Authors of the report say that resistance to antibiotics, antivirals, antifungals and antiprotozoals is now a “global crisis”, as it is now seen in various countries across all income levels.

“If we are going to develop successful strategies to reduce the impact and spread of antimicrobial resistance the scientists, clinicians, veterinarians, policymakers, and members of the community will have to work together to address the problem from a One Health perspective,” said Melinda Pettigrew, a professor of epidemiology in the Department of Epidemiology of Microbial Diseases at the Yale School of Public Health, according to CNN.

The report said that misuse and overuse of existing antimicrobial agents in humans, animals and plants speed the development and spread of resistance.

Factors contributing to the emergence and spread of drug-resistant pathogens include inadequate access to clean water, sanitation and hygiene; poor infection and disease prevention; lack of equitable access to affordable antimicrobials, vaccines and diagnostics; and weak health, food and feed production, food safety and waste management systems.

The report also provides a summary of five recommendations: accelerate progress (including implementation of One Health National Antimicrobial Resistance Action Plans); innovate to secure the future (including development of new antimicrobials); collaborate for more effective action; invest for sustainable response; and strengthen accountability and global governance.
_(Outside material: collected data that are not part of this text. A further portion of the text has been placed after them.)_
-- ==== Sys2Proof/Certificates/Slice0/Obligations.lean ====
section
/-! DEFINITION. The statements for the provers. -/

open Sys2Proof Sys2Proof.Machine

/-! ### Scalar instructions (spec 10, R224 to R230; spec 09, R202) -/

/-- R224: the arithmetic, logic and comparison instructions of two registers write their result and nothing else. R224, R228:
shifts and rotations by bits [5:0] of a register or by an immediate. R228: the words of the immediate forms, whose bits [11:10] say
which, and that a word with one of its bits [9:6] set is none of them. -/
def Obligations.ScalarArithmeticAndShifts : Prop :=
  (∀ (st : BitVec 3) (d a b : BitVec 5) (s : State),
    let A := s.readG a
    let B := s.readG b
    GivesG (.add st d a b) s 4 d (A + B) ∧
    GivesG (.sub st d a b) s 4 d (A - B) ∧
    GivesG (.and st d a b) s 4 d (A &&& B) ∧
    GivesG (.or st d a b) s 4 d (A ||| B) ∧
    GivesG (.xor st d a b) s 4 d (A ^^^ B) ∧
    GivesG (.andn st d a b) s 4 d (A &&& ~~~B) ∧
    GivesG (.slt st d a b) s 4 d (if A.slt B then 1 else 0) ∧
    GivesG (.sltu st d a b) s 4 d (if A.ult B then 1 else 0) ∧
    GivesG (.seq st d a b) s 4 d (if A = B then 1 else 0) ∧
    GivesG (.min st d a b) s 4 d (if A.slt B then A else B) ∧
    GivesG (.max st d a b) s 4 d (if A.slt B then B else A) ∧
    GivesG (.minu st d a b) s 4 d (if A.ult B then A else B) ∧
    GivesG (.maxu st d a b) s 4 d (if A.ult B then B else A)) ∧
  (∀ (st : BitVec 3) (d a b : BitVec 5) (h : BitVec 6) (s : State),
    let A := s.readG a
    let n := (s.readG b).toNat % 64
    GivesG (.sll st d a b) s 4 d (A <<< n) ∧
    GivesG (.srl st d a b) s 4 d (A >>> n) ∧
    GivesG (.sra st d a b) s 4 d (A.sshiftRight n) ∧
    GivesG (.rol st d a b) s 4 d (A.rotateLeft n) ∧
    GivesG (.ror st d a b) s 4 d (A.rotateRight n) ∧
    GivesG (.slli st d a h) s 4 d (A <<< h.toNat) ∧
    GivesG (.srli st d a h) s 4 d (A >>> h.toNat) ∧
    GivesG (.srai st d a h) s 4 d (A.sshiftRight h.toNat) ∧
    GivesG (.rori st d a h) s 4 d (A.rotateRight h.toNat)) ∧
  (∀ (st : BitVec 3) (d a : BitVec 5) (h : BitVec 6),
    let word := fun op : Nat => 2 ^ 31 + st.toNat * 2 ^ 28 + 7 * 2 ^ 22 + d.toNat * 2 ^ 17 + a.toNat * 2 ^ 12 + op * 2 ^ 10 + h.toNat
    decodeTableWord 32 (word 0) = some (.slli st d a h) ∧ decodeTableWord 32 (word 1) = some (.srli st d a h) ∧
    decodeTableWord 32 (word 2) = some (.srai st d a h) ∧ decodeTableWord 32 (word 3) = some (.rori st d a h)) ∧
  (∀ w, w < 2 ^ 32 → fld w 31 1 = 1 → fld w 22 6 = 7 → fld w 6 4 ≠ 0 → decodeTableWord 32 w = none)

/-- R224, R225: products, and quotients and remainders with their zero divisors. R224, R226: counts, bit fields, byte reversal
and sign extension, said bit by bit where the rule does; bins reads its destination too (R205, R226). -/
def Obligations.MultiplyDivideAndBitFields : Prop :=
  (∀ (st : BitVec 3) (d a b : BitVec 5) (s : State),
    let A := s.readG a
    let B := s.readG b
    GivesG (.mul st d a b) s 4 d (A * B) ∧
    GivesG (.mulh st d a b) s 4 d ((A.signExtend 128 * B.signExtend 128).extractLsb' 64 64) ∧
    GivesG (.mulhu st d a b) s 4 d ((A.zeroExtend 128 * B.zeroExtend 128).extractLsb' 64 64) ∧
    GivesG (.div st d a b) s 4 d (if B = 0 then .allOnes 64 else A.sdiv B) ∧
    GivesG (.divu st d a b) s 4 d (if B = 0 then .allOnes 64 else A.udiv B) ∧
    GivesG (.rem st d a b) s 4 d (if B = 0 then A else A.srem B) ∧
    GivesG (.remu st d a b) s 4 d (if B = 0 then A else A.umod B)) ∧
  (∀ (st : BitVec 3) (d a b : BitVec 5) (s : State),
    let A := s.readG a
    let B := s.readG b
    let lo := B.toNat % 64
    let len := B.toNat / 256 % 64 + 1
    (∃ n : Nat, GivesG (.clz st d a) s 4 d (.ofNat 64 n) ∧ n ≤ 64 ∧ (∀ i < n, A.getMsbD i = false) ∧ (n < 64 → A.getMsbD n = true)) ∧
    (∃ n : Nat, GivesG (.ctz st d a) s 4 d (.ofNat 64 n) ∧ n ≤ 64 ∧ (∀ i < n, A.getLsbD i = false) ∧ (n < 64 → A.getLsbD n = true)) ∧
    GivesG (.popc st d a) s 4 d (.ofNat 64 ((List.range 64).countP fun i => A.getLsbD i)) ∧
    (∃ w : Word, GivesG (.bext st d a b) s 4 d w ∧ ∀ i, w.getLsbD i = (decide (i < len) && A.getLsbD (i + lo))) ∧
    keyG d.toNat ∈ (Instr.bins st d a b).uses ∧
    (∃ w : Word, GivesG (.bins st d a b) s 4 d w ∧ ∀ i < 64,
      w.getLsbD i = if lo ≤ i ∧ i < lo + len then A.getLsbD (i - lo) else (s.readG d).getLsbD i) ∧
    (∃ w : Word, GivesG (.bswap st d a) s 4 d w ∧ ∀ k < 8, w.extractLsb' (8 * k) 8 = A.extractLsb' (56 - 8 * k) 8) ∧
    (∃ w : Word, GivesG (.sext st d a b) s 4 d w ∧ ∀ i < 64, w.getLsbD i = A.getLsbD (min i lo)))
If nothing is done globally, the authors estimate that up to 10 million people may die annually by 2030 as a result of drug-resistant diseases.

The situation is recognised as dire across organisations.

The World Health Organization reported that the number of drugs in development is inadequate. Although dozens of antibiotics and biologics — medical products made from natural sources — may be in the making, new drugs is said to have only 14 per cent chance of gaining approval for use in humans.